Composing Programs学习笔记
1 Python检验函数的方法
1.使用assert声明方法
# define a function to test
def fib(x):
if x==0:
return 0
elif x==1:
return 1
else:
return fib(x-1)+fib(x-2)
# define a test function
def fib_test():
assert fib(2) == 1 # The 2nd Fibonacci number should be 1
assert fib(3) == 1 # The 3rd Fibonacci number should be 1
assert fib(50) == 7778742049 # Error at the 50th Fibonacci number
# execute test
fib_test(2)
fib_test()函数会先执行fib()函数,然后与assert命令的指标进行对比,如果不符就会报错。
2.使用run_docstring_examples函数
def sum_naturals(n):
"""Return the sum of the first n natural numbers.
>>> sum_naturals(10)
55
>>> sum_naturals(100)
5050
"""
total, k = 0, 1
while k <= n:
total, k = total + k, k + 1
return total
from doctest import run_docstring_examples
run_docstring_examples(sum_naturals,globals(),True)

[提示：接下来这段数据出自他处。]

-- ==== Sys2Proof/Tests/Slice0.lean ====
section
/-! SUPPORT. Tests: ill-formed terms that the check refuses, words the manual prints, single steps on small
states, and for every statement with hypotheses states that meet them. -/

namespace Sys2Proof.Tests

set_option Elab.async false

open Sys2Proof.Machine

/-! ### States the tests stand on -/

/-- The page tables of context 0: it maps the first GiB to itself (R268 to R270), the second to itself with DET. -/
def tables : Mem := ((Mem.write {} {} 0x10000 (bytesOfNat 8 0x11001)).write {} 0x11000 (bytesOfNat 8 0x0F)).write {} 0x11008 (bytesOfNat 8 0x4000001F)

/-- A surface record (R263) of FP32 texels at 0x21000: its width, height and depth. -/
def surface (w h d : Nat) : List Byte :=
  bytesOfNat 8 0x21000 ++ bytesOfNat 8 0 ++ bytesOfNat 4 w ++ bytesOfNat 4 h ++ bytesOfNat 2 d ++ bytesOfNat 2 0 ++ bytesOfNat 4 64
    ++ bytesOfNat 8 (64 * h) ++ bytesOfNat 4 0x43BE0000 ++ bytesOfNat 4 0x41200000 ++ bytesOfNat 2 0 ++ bytesOfNat 1 1

/-- The scratchpad of the workgroup on core 0: a copy descriptor (R321) at offset 64, a barrier object of four
arrivals and scope 1 (R314) at offset 256. -/
def scratch : NMap Byte :=
  setBs (setBs [] 64 (bytesOfNat 8 0x40000 ++ bytesOfNat 8 0x1000 ++ bytesOfNat 4 64 ++ bytesOfNat 1 0 ++ bytesOfNat 1 1))
    256 (bytesOfNat 16 (4 + 2 ^ 36 + 2 ^ 39))

/-- The k registers: k2 and k3 the address of a surface record, k4 the offset of the copy descriptor, k6 that of a
counter of zero, k7, k9 and k13 counts, k12 the range of a codebook load (R212), k14 and k15 the coefficient table,
k18 a block of R380 that arms a trigger, k24 a collective for all (R383), k30 a token, k44 the launch record; the others are zero. -/
def ks : Vector W32 64 :=
  [(2, 0x20000#32), (4, 64#32), (6, 512#32), (7, 5#32), (9, 1#32), (12, 0x200#32), (13, 2#32), (14, 0x20100#32),
   (18, 0x102#32), (24, 0x400000#32), (30, 15#32), (44, 0x24000#32)].foldl (fun v p => v.setIfInBounds p.1 p.2) (Vector.replicate 64 0)

/-- Thread t: s2 and s3 its own word in memory, s4 its own offset in the scratchpad, s6 to s9 numbers, v0 to v7 FP32
elements. -/
def thread (t : Nat) : Thread :=
  let ss : List (Nat × W32) := [(2, BitVec.ofNat 32 (0x30000 + 128 * t)), (4, BitVec.ofNat 32 (64 * t)), (6, BitVec.ofNat 32 (t + 2)),
    (7, 0x3F800000#32), (8, 0x40400000#32), (10, BitVec.ofNat 32 (0x40000000 + 128 * t)), (12, 0xFFFFFFF6#32), (14, 5#32)]
  { ident := t, wg := 1, p := 0x01,
    s := ss.foldl (fun v p => v.setIfInBounds p.1 p.2) (Vector.replicate 64 0),
    v := (List.range 8).foldl (fun v n => v.setIfInBounds n
      (BitVec.ofNat 256 (ofElems 32 [0x3F800000, 0x40000000, 0xC0400000, 0x40800000, 0, 0x3F000000, 0x42C80000, 0x3E800000]))) (Vector.replicate 64 0) }

/-- A device whose repair maps spare nothing (R476). -/
def rest : State := ((List.range 18).foldl (fun s i => s.setReg (0x510 + i) 0) State.reset)

/-- A beam of eight threads that issues, in a launch of its own, with every feature on and its context mapped. -/
def base : State :=
  let s := rest.installWord 0
  let s := [(0x504, 0xFFFFFFFF#32), (0x505, 0xFFFFFFFF#32), (0x506, 0xFFFFFFFF#32), (0x507, 0xFFFFFFFF#32), (0x320, 1#32)].foldl
    (fun s r => s.setReg r.1 r.2) s
  let s := (s.setCtxReg 0 0x106 0x10000#32).setCtxReg 0 0x103 0x11#32
  let s := { s with mem := { tables with scratch := scratch }, threads := (List.range 8).map fun t => (t, thread t) }
  let s := s.modCb fun b => { b with k := ks }
  let s := { s with queues := [(7, { type := 1, ring := 0x50000, lcap := 4 })] }
  let obj : CodeObj :=
    { spawns := List.replicate 4 { pc := 0, nv := 16, ns := 16, beams := 1, pay := 2, spad := 0 }, nodes := [{ entry := 0, size := 1, count := 4, timer := 0 }],
      swmask := 9, codesz := 0x10000, cstoff := 0x2000, cstsz := 0x1000 }
  s.modLaunch 1 fun l => { l with obj := obj, lrec := { l.lrec with dmax := 4, quota := 4, fs := [{ efmt := 0 }, { efmt := 13 }] } }

/-- A state whose core holds the translation of the first GiB in a TLB (R404). -/
def cached (s : State) : State := { s with mem := { s.mem with tlb := [{ ctx := 0, vpn := 0, size := 30, pte := 0x0F }] } }
/-- The base state with surface records at 0x20000 and 0x20100. -/
def shown : State := cached { base with mem := ((base.mem.write {} 0x20000 (surface 8 4 1)).write {} 0x20100 (surface 6 2 6)).write {} 0x21000 (bytesOfNat 4 0x3F800000) }

/-- A word decodes, its table gives it a row, and it completes. -/
def completes (f : State → Instr → Option Done) (s : State) (w : W64) : Bool :=
  match decode w with
  | .ok i => s.issuing && (f s i).any (·.ok)
  | .error _ => false
/-- The same for a word of the lanes. -/
def runs (f : State → Instr → Option LaneWord) (s : State) (w : W64) : Bool :=
  match decode w with
  | .ok i => (f s i).any s.canRun
  | .error _ => false


/-! ### Every word completes somewhere: witnesses of the completion statements

One word of each instruction of a table; the manual's printed word where it prints one. -/

/-- IADD, IABS, IADD.i, IMAD, IMAX, IMIN, IMUL, IMUL.i, IMULH, INEG, ISUB. -/
theorem witness_arithRow : ([0x1138181840028030, 0x1738000000024000, 0x2138000000000000, 0x13B8000000024000, 0x16B8000000024000,
 0x1638000000040000, 0x12B8000000040000, 0x21B8000000000000, 0x1338000000024000, 0x17B8000000028000,
 0x11B8000000040000] : List W64).all
    (runs State.arithRow base) = true := by decide +kernel

/-- AND, AND.i, BREV, CLZ, IADDC, ISET, ISET.i, NOT, OR, OR.i, POPC, ROT, SHL, SHL.i, SHR, SHR.i, SRA, SRA.i, XOR, XOR.i. -/
theorem witness_bitRow : ([0x1838100000040000, 0x2238100000000000, 0x1D38000000040000, 0x1C38000000024000, 0x1238000000040000,
 0x1F38000000028000, 0x2538000000000000, 0x19B8000000024000, 0x18B8000100040000, 0x22B8000000000004,
 0x1CB8000000040000, 0x1BB8000000028000, 0x1A38000000024000, 0x23B8000000000000, 0x1AB8000000028000,
 0x2438000000000000, 0x1B38000000028000, 0x24B8000000000000, 0x1938000000040000, 0x2338000000040000] : List W64).all
    (runs State.bitRow base) = true := by decide +kernel

/-- PACK4, UNPACK4, CBX, CVT, CVTSENC, PACK6, QNT, SCLQDEC, SCLQENC, TAGRD, TAGSET, UNPACK6, CVTSDEC. -/
theorem witness_convertRow : ([0x4138000040000021, 0x41B8000000000021, 0x4438000000000200, 0x4038000000000000, 0x40B8000000000020,
 0x4138000000000020, 0x44B8000000000020, 0x4538000000000001, 0x4538000000000000, 0x42B8000000000000,
 0x4238000000000000, 0x41B8000000000020, 0x40B8000000000028] : List W64).all
    (runs State.convertRow base) = true := by decide +kernel

/-- FMAX, FABS, FADD, FADD.i, FCLAMP, FCMP, FCOS, FDIV, FEXP2, FFMA, FFMS, FFNM, FLOG2, FMIN, FMUL, FMUL.i, FNEG, FRCP, FRSQ, FSIGN, FSIN, FSQRT, FSUB, RNGDRAW. -/
theorem witness_floatRow : ([0x2BD04838A0000020, 0x2C38000000000000, 0x2838000000000000, 0x3AB8000000000000, 0x2DB8000000000000,
 0x2D38000000000000, 0x31B8000000000000, 0x2FB8000000000000, 0x3038000000000000, 0x29B8000000000000,
 0x2A38000000000000, 0x2AB8000000000000, 0x30B8000000000000, 0x2B38000000000000, 0x2938000000000000,
 0x3B38000000000000, 0x2CB8000000000000, 0x2E38000000000000, 0x2EB8000000000000, 0x3A38000000000000,
 0x3138000000000000, 0x2F38000000000000, 0x28B8000000000000, 0x37B8000000000000] : List W64).all
    (runs State.floatRow base) = true := by decide +kernel

/-- VSLIDE, VBCAST, VDOT, VEXT, VHERO, VHSUM, VINS, VPERM, VSHFL. -/
theorem witness_packetRow : ([0x35384088E004C029, 0x3338000000000000, 0x3238000000000000, 0x33B8000000000000, 0x3638000000000000,
 0x32B8000000000000, 0x3438000000000000, 0x34B8000000000000, 0x35B8002000050000] : List W64).all
    (runs State.packetRow base) = true := by decide +kernel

函数sum_naturals()在声明时使用三个引号提供了一份简单的说明。在编译器中执行help()函数皆可获得这段说明(按Q退出)。同时,这份说明也指出了特定之下的输出值。利用run_docstring_examples函数可以自动完成检验,并输出检验结果。例如,
Trying:
sum_naturals(10)
Expecting:
55
ok
Trying:
sum_naturals(100)
Expecting:
5050
ok
2 高阶函数
Python允许定义一个函数返回一个代数式,同样的,也可以定义一个函数去引用其他函数。
引用其他函数的函数就是高阶函数。
Lexical scope(词法定界)
一个函数只能引用有限范围内的函数。其范围包括:定义本函数的同级框架,以及父级框架。

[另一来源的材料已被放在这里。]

-- ==== Sys2Proof/Laws/Run.lean ====
section
/-! SUPPORT. Runs of several steps, and iterated ticks of one channel. -/

namespace Sys2Proof.Machine

/-- A run of `n + 1` steps whose first step goes on is the run of `n` steps from there. -/
theorem run_next {n : Nat} {s t : State} (h : step s = .next t) :
    core.run (n + 1) s = core.run n t := by
  have : core.step s = .next t := h
  simp only [Host.Core.run]
  rw [this]

/-- A channel whose divider stands at 0 is not clocked, over any number of ticks (R101). -/
theorem channelStep_iterate_stopped {x : ChannelState} (h : x.dividerCounter = 0) (n : Nat) :
    channelStep^[n] x = x := by
  induction n with
  | zero => rfl
  | succ n ih => rw [Function.iterate_succ_apply, channelStep, divide_stopped h]; exact ih

/-- Ticks never write the three registers of a channel or its reload value (R11 to R13, R16). -/
theorem channelStep_iterate_registers (n : Nat) (x : ChannelState) :
    (channelStep^[n] x).controlMode = x.controlMode ∧
    (channelStep^[n] x).frequencyDivisor = x.frequencyDivisor ∧
    (channelStep^[n] x).volume = x.volume ∧
    (channelStep^[n] x).dividerMax = x.dividerMax := by
  induction n with
  | zero => exact ⟨rfl, rfl, rfl, rfl⟩
  | succ n ih =>
    rw [Function.iterate_succ_apply']
    have sp := channelStep_spec (channelStep^[n] x)
    exact ⟨sp.controlMode.trans ih.1, sp.frequencyDivisor.trans ih.2.1, sp.volume.trans ih.2.2.1,
      sp.dividerMax.trans ih.2.2.2⟩

end Sys2Proof.Machine
end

TechTarget中国原创:词法定界(lexical scoping,有时候叫静态域)是许多编程语言约定使用的,变量只能在这套范围(按功能排列)内被一些已经定义了的代码段中调用(引用)。当被编译之后,这些范围将确定下来。变量定义用这种格式的有时候叫做私有变量。相反的,还有动态域(dynamic scoping)。动态域产生可以在定义变量的代码段外调用的变量。这样定义的变量也叫公共变量。
一个栗子
科学计算里常用到的 迭代法 可以提炼为一个calculate()函数包含有三个子函数:猜测函数guess()、更新函数update()、检验函数check()。
# original version
def improve(update, close, guess=default):
while not close(guess):
guess = update(guess)
return guess
# or self-defined
def calculate(x, close_enough):
y = guess(x)
while check(y) > close_enough:
y = update(y);
return y
Currying(柯里化)
来自维基百科
在计算机科学中,柯里化(英语:Currying),又译为卡瑞化或加里化,是把接受多个参数的函数变换成接受一个单一参数(最初函数的第一个参数)的函数,并且返回接受余下的参数而且返回结果的新函数的技术。这个技术由Christopher Strachey以逻辑学家哈斯凯尔·加里命名的,尽管它是Moses Schönfinkel和戈特洛布·弗雷格发明的。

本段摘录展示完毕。